Cow's head (Agricultural Research Service, USDA)

(Agricultural Research Service, USDA)

Michigan State University in East Lansing has received a $5 million grant from the U.S. Department of Agriculture to study the genetics of cattle breeding to develop cows that can produce more milk on less feed. The grant from USDA’s National Institute of Food and Agriculture is funded under the Agriculture and Food Research Initiative.

Animal science professor Mike VandeHaar will lead MSU’s part of the project that involves six other institutions in the U.S. and the Netherlands. VandeHaar and colleagues will focus on whether some cows are genetically predisposed to produce that milk with less feed. “If we find that feed efficiency is inherent in a cow’s DNA,” says VandeHaar, “it will improve our ability to sustainably produce the milk and dairy products that our growing population consumes.”

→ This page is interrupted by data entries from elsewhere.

-- ==== Sys2Proof/Machine/CoreMem.lean ====
section
/-!
DEFINITION. Memory accesses of a core: the coin check and translation with their trap reports (R50–R56, R242–R245), loads,
the store buffer and its drains (R113, R253–R259), write notices (R473), atomics and instruction fetch (R100).
-/
namespace Sys2Proof.Machine

/-! Trap reports and the core monad -/

/-- What a trap reports (R194): descriptor number, CS_TINFO flags, and the registers written in addition. -/
structure TrapRep where
  num : Nat
  tinfo : Word
  cs : List (Nat × Word)
  deriving DecidableEq, Repr

/-- Why an instruction does not complete: a trap to enter, or a wait for something outside the core. -/
inductive Stop where
  | trap (t : TrapRep)
  | stall
  /-- a wait of an access that has passed its check, for a peer (R89) -/
  | await
  /-- a breakpoint or watchpoint match with HALTONBRK set (R451) -/
  | halt
  /-- trap 0x0C taken at a barrier, with the instruction as return address (R155–R157) -/
  | barrier
  deriving DecidableEq, Repr

/-- A computation of a core that may stop; the state it stops in is kept (marks, cached entries). -/
abbrev CM := EStateM Stop State

def getS : CM State := get
def getC (k : CoreId) : CM CoreState := fun s => .ok (s.core k) s
def modS (f : State → State) : CM Unit := fun s => .ok () (f s)
def modC (k : CoreId) (f : CoreState → CoreState) : CM Unit := fun s => .ok () (s.modCore k f)
def trapM {α : Type} (t : TrapRep) : CM α := throw (.trap t)
def stallM {α : Type} : CM α := throw .stall
def awaitM {α : Type} : CM α := throw .await
/-- A trap that writes nothing beyond CS_TINFO. -/
def simpleTrap (n : Nat) : TrapRep := ⟨n, 0, []⟩
def illegal {α : Type} : CM α := trapM (simpleTrap 0x00)
def privileged {α : Type} : CM α := trapM (simpleTrap 0x10)

/-- A pure state function with a result, in the core monad. -/
def liftS {α : Type} (f : State → α × State) : CM α := fun s => let (a, s') := f s; .ok a s'

def tiFlag (f : Fld) (b : Bool) : Word := if b then f.mask 64 else 0

/-- Trap 0x02 at virtual address `va` (R194). -/
def busTrap (va : Word) (flags : Word) : TrapRep := ⟨0x02, flags, [(R.CS_FADDR, va)]⟩

/-- CS_CFINFO of a coin trap (R56). -/
def cfinfo (cause kind creg size purse : Nat) : Word :=
  setF (setF (setF (setF (setF 0 F.CS_CFINFO_CAUSE cause) F.CS_CFINFO_KIND kind) F.CS_CFINFO_CREG creg) F.CS_CFINFO_SIZE size)
    F.CS_CFINFO_PURSE purse

/-- A coin trap (R56): PURSE is 0 for cause TAG, SIZE 0 for kinds without a bounds step. -/
def coinTrap (e : CoinCause) (kind creg size purse : Nat) (va flags : Word) : TrapRep :=
  ⟨e.trap, flags, [(R.CS_CFINFO, cfinfo e.code kind creg (if kind ≤ 11 then size else 0) (if e = .tag then 0 else purse)),
    (R.CS_FADDR, va)]⟩

/-! Watchpoints -/

/-- The lowest-numbered watchpoint that an access of `n` bytes at `va` matches (R451). -/
def CoreState.watchHit (c : CoreState) (va n : Nat) (rd wr : Bool) : Option Nat :=
  if c.csF R.CS_DBGCTL F.CS_DBGCTL_SKIP = 1 then none
  else (List.range 4).find? fun i =>
    let w := c.csGet (R.CS_WPC i)
    let lo := (c.csGet (R.CS_WPA i)).toNat
    getF w F.CS_WPC_EN == 1 && ((rd && getF w F.CS_WPC_LD == 1) || (wr && getF w F.CS_WPC_ST == 1)) &&
      lo % 2 ^ getF w F.CS_WPC_SIZE == 0 && va < lo + 2 ^ getF w F.CS_WPC_SIZE && lo < va + n

/-- DBG_CCTL.HALTONBRK of core k: matches halt instead of trapping (R451). -/
def State.haltOnBrk (s : State) (k : CoreId) : Bool := s.rf (R.DBG_CCTL k.val) F.DBG_CCTL_HALTONBRK == 1

/-- The report of a breakpoint (hit 1) or watchpoint (hit 2) match (R451). -/
def brkRep (c : CoreState) (hit idx : Nat) : TrapRep :=
  ⟨0x13, 0, [(R.CS_DBGCTL, setF (setF (c.csGet R.CS_DBGCTL) F.CS_DBGCTL_HIT hit) F.CS_DBGCTL_IDX idx)]⟩

/-- Watchpoints tested for an access at c.cursor + o, ahead of the access's own traps (R451, R201). DEDUCED, log entry 92. -/
def watch (k : CoreId) (cb : Coin) (o : Int) (n : Nat) (rd wr : Bool) : CM Unit := fun s =>
  let c := s.core k
  match c.watchHit (ofInt 64 (checkAddr cb o)).toNat n rd wr with
  | none => .ok () s
  | some i =>
    let r := brkRep c 2 i
    if s.haltOnBrk k then .error .halt (s.modCore k fun c => r.cs.foldl (fun c w => c.csSet w.1 w.2) c)
    else .error (.trap r) s

/-- The coin trap of a check by register `creg`, or by a coin in no c register (`creg` = 16: a fetch, a save list), whose CREG
the manual does not state; a SIZE above 255 does not fit its field. Both are free values then. DEDUCED, log entry 24. -/
def checkTrap (s : State) (e : CoinCause) (kind creg size purse : Nat) (va flags : Word) : TrapRep :=
  coinTrap e kind (if creg ≥ 16 then Config.freeNat s.free % 16 else creg)
    (if size > 255 then Config.freeNat (s.free + 1) % 256 else size) purse va flags

/-- check(c, o, s, kind, v) of R50 by core k; the result is the address and the entry it was checked against. `flags` go into
CS_TINFO (FETCH). `extra` is what an instruction checks beyond R50, which takes the row of its trap (R52). An access that awaits a peer is
not checked again (R89). DEDUCED, log entry 15. -/
def coinCheckN (need : BitVec 12) (k : CoreId) (creg : Nat) (c : Coin) (o : Int) (size kind : Nat) (v : Option Coin) (flags : Word := 0)
    (extra : Purse → Option CoinCause := fun _ => none) : CM (Nat × Purse) :=
  fun s =>
    let core := s.core k
    let a := checkAddr c o
    let va := ofInt 64 a
    let bad (e : CoinCause) (s : State) : EStateM.Result Stop State (Nat × Purse) :=
      .error (.trap (checkTrap s e kind creg size c.purse va flags)) s.bumpFree.bumpFree
    if core.flight.isSome then .ok (a.toNat, match s.purseRead c.purse with | .ok p => p | _ => ⟨0, 0, 0, 0⟩) s
    else match checkBefore s.ptbCount c with
    | some e => bad e s
    | none =>
      match s.purseCached k c.purse with
      | (.ok p, s) =>
        match firstCause (checkEntryN need p c a size kind v core.ring core.asid) (extra p) with
        | some e => bad e s
        | none => .ok (a.toNat, p) s
      | (.poison, s) => .error (.trap (busTrap va (flags ||| tiFlag F.CS_TINFO_PURSE true ||| tiFlag F.CS_TINFO_POISON true))) s
      | (.notarget, s) => .error (.trap (busTrap va (flags ||| tiFlag F.CS_TINFO_PURSE true ||| tiFlag F.CS_TINFO_NOTARGET true))) s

The team’s research aims to develop a feed-efficiency database on 8,000 genomically characterized Holstein cows, and determine the genetic architecture of feed efficiency to build a foundation for genomic selection of more efficient animals. The investigation is also expected to develop and implement genomic breeding tools to produce cows with enhanced feed efficiency, as well as practical support tools to improve whole-herd feed efficiency.

In addition, the project has a public outreach and education component. The grant includes funds for educating future leaders, voters, and consumers about dairy husbandry practices that promote feed efficiency and sustainability.